DomFun will be trained with associations (standardized or not) to perform functional annotations predictions from a list of proteins (UniProt identifiers).

domains_to_function_predictor.rb -a assocVals -u -f cathDomainsFile -p proteinIDsList -c domainTypeID -T assocValThresh -i combMeth -t combScorThresh -o predictionResults

Where:

  • -a assocVals = File with associations to train DomFun.
  • -u multipleProts = Set if multiple proteins are given to predict.
  • -f cathDomainsFile = Domains file.
  • -p proteinIDsList = List of protein identifiers.
  • -c domainTypeID = Domain type identifier. For example, if FunFams from CATH used, 'ff' identifier must be provided.
  • -T assocValThresh = Threshold to filter association values.
  • -i combMeth = Method to combine association values. Please select between "fisher" and "stouffer".
  • -t combScorThresh = Threshold to filter scores once combined.
  • -o predictionResults = Output file with prediction results.

DomFun predictions output file (predictionResults) will contain a table with proteins predicted, their domains found, with which FunSys these domains where associated and the combined score calculated for the prediction.

The rest of scripts included in bin/ folder were used to perform data transformation, validate results and plot graphs.

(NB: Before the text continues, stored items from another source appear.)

-- ==== Sys2Proof/Laws/KeepsFwNet.lean ====
section
/-! SUPPORT. The operations of Machine/FwNet.lean keep the queue, the fuses and the form of the stores. -/

namespace Sys2Proof.Machine

theorem fwNetMac_keeps {s0 : State} {r : Sys2Proof.FwReq} {s : State} (h : Keeps s0 s) : KeepsM s0 (fwNetMac r s) := by
  unfold fwNetMac
  extract_lets -merge -useContext m same s1
  have h_s1 : Keeps s0 s1 := by
    dsimp only [s1]
    repeat' first | with_reducible assumption | with_reducible apply putFs_keeps | with_reducible apply acquire_keeps
  clear_value m same s1
  repeat' first
    | with_reducible assumption
    | with_reducible apply KeepsM.pure
    | (refine KeepsM.bind (fun (_ : Unit) hk => ?_); clear hk)
    | with_reducible apply judgeLink_keeps

theorem fwNetIp_keeps {s0 : State} {r : Sys2Proof.FwReq} {s : State} (h : Keeps s0 s) : KeepsM s0 (fwNetIp r s) := by
  unfold fwNetIp
  extract_lets -merge -useContext m s1 src
  have h_s1 : Keeps s0 s1 := by
    dsimp only [s1]
    repeat' first | with_reducible assumption | with_reducible apply putFs_keeps | with_reducible apply acquire_keeps
  clear_value m s1
  repeat' first
    | with_reducible assumption
    | exact rfl
    | with_reducible apply KeepsM.pure
    | (refine KeepsM.bind (fun (_ : Unit) hk => ?_); clear hk)
    | with_reducible apply Keeps.upd

theorem fwNetPhy_keeps {s0 : State} {r : Sys2Proof.FwReq} {s : State} (h : Keeps s0 s) : KeepsM s0 (fwNetPhy r s) := by
  unfold fwNetPhy
  extract_lets -merge -useContext m
  clear_value m
  repeat' first
    | with_reducible assumption
    | with_reducible apply KeepsM.pure
    | (refine KeepsM.bind (fun (_ : Unit) hk => ?_); clear hk)
    | with_reducible apply putFs_keeps
    | with_reducible apply acquire_keeps

theorem fwNetMdio_keeps {s0 : State} {r : Sys2Proof.FwReq} {s : State} (h : Keeps s0 s) : KeepsM s0 (fwNetMdio r s) := by
  unfold fwNetMdio
  extract_lets -merge -useContext b op s1 f v
  have h_s1 : Keeps s0 s1 := by
    dsimp only [s1]
    repeat' first | with_reducible assumption | with_reducible apply mdioStart_keeps | with_reducible apply putFs_keeps
  have h_f : Keeps s0 f.2 := by
    dsimp only [f]
    repeat' first | with_reducible assumption | with_reducible apply takeFree_keeps
  clear_value b op s1 f v
  repeat' first
    | with_reducible assumption
    | with_reducible apply KeepsM.pure
    | with_reducible apply KeepsM.ite
    | (refine KeepsM.bind (fun (_ : Unit) hk => ?_); clear hk)
    | with_reducible apply putF_keeps

theorem fwNetStats_keeps {s0 : State} {r : Sys2Proof.FwReq} {s : State} (h : Keeps s0 s) : KeepsM s0 (fwNetStats r s) := by
  unfold fwNetStats
  extract_lets -merge -useContext m snap s1
  have h_s1 : Keeps s0 s1 := by
    dsimp only [s1]
    repeat' first | with_reducible apply Keeps.ite | with_reducible assumption | with_reducible apply snapCounters_keeps
  clear_value m snap s1
  repeat' first
    | with_reducible assumption
    | with_reducible apply KeepsM.pure
    | (refine KeepsM.bind (fun (_ : Unit) hk => ?_); clear hk)

theorem execNetMac_keeps {s0 : State} {r : Sys2Proof.FwReq} {s : State} (h : Keeps s0 s) : KeepsO s0 (execNetMac r s) := by
  unfold execNetMac
  repeat' first
    | with_reducible assumption
    | with_reducible exact Keeps.refl _
    | with_reducible apply fwRow_keeps
    | with_reducible apply fwNetMac_keeps
    | intro _

theorem execNetIp_keeps {s0 : State} {r : Sys2Proof.FwReq} {s : State} (h : Keeps s0 s) : KeepsO s0 (execNetIp r s) := by
  unfold execNetIp
  repeat' first
    | with_reducible assumption
    | with_reducible exact Keeps.refl _
    | with_reducible apply fwRow_keeps
    | with_reducible apply fwNetIp_keeps
    | intro _

theorem execNetPhy_keeps {s0 : State} {r : Sys2Proof.FwReq} {s : State} (h : Keeps s0 s) : KeepsO s0 (execNetPhy r s) := by
  unfold execNetPhy
  repeat' first
    | with_reducible assumption
    | with_reducible exact Keeps.refl _
    | with_reducible apply fwRow_keeps
    | with_reducible apply fwNetPhy_keeps
    | intro _

theorem execNetMdio_keeps {s0 : State} {r : Sys2Proof.FwReq} {s : State} (h : Keeps s0 s) : KeepsO s0 (execNetMdio r s) := by
  unfold execNetMdio
  repeat' first
    | with_reducible assumption
    | with_reducible exact Keeps.refl _
    | with_reducible apply fwRow_keeps
    | with_reducible apply fwNetMdio_keeps
    | intro _

theorem execNetStats_keeps {s0 : State} {r : Sys2Proof.FwReq} {s : State} (h : Keeps s0 s) :
    KeepsO s0 (execNetStats r s) := by
  unfold execNetStats
  repeat' first
    | with_reducible assumption
    | with_reducible exact Keeps.refl _
    | with_reducible apply fwRow_keeps
    | with_reducible apply fwNetStats_keeps
    | intro _

end Sys2Proof.Machine
end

They are described as follows:

  • association_metrics_average.rb: Calculate average between different association files for results validation.
  • generate_CAFA2_dataset.rb: Parse data from CAFA 2 validation system.
  • generate_CAFA2_tripartite_network.rb: Generate tripartite networks from CAFA 2 dataset.
  • generate_cafa_control.rb: Generate proteins control file from CAFA 2.
  • get_kegg_pathways.R: Download KEGG pathways identifiers.
  • lines.R: Program to plot different data distributions.
  • normalize_combined_scores.rb: Script to normalize combined scores.
  • prepare_cafa_network.rb: Generate a tripartite network with GO associations for CAFA 2 testing.
  • translate_kegg_genes2pathways.rb: Use to translate KEGG identifiers from geneIDs to KEGG pathway IDs (from UniProt downloads).
  • validate_ProtFunSys_predictions.rb: System to validate predictions when training DomFun with UniProt proteins.

Development

After checking out the repo, run bin/setup to install dependencies. Then, run rake spec to run the tests. You can also run bin/console for an interactive prompt that will allow you to experiment.

To install this gem onto your local machine, run bundle exec rake install. To release a new version, update the version number in version.rb, and then run bundle exec rake release, which will create a git tag for the version, push git commits and tags, and push the .gem file to rubygems.org.

Contributing

Bug reports and pull requests are welcome on BitBucket at https://bitbucket.org/elenarojano/domfun

License

The gem is available as open source under the terms of the MIT License.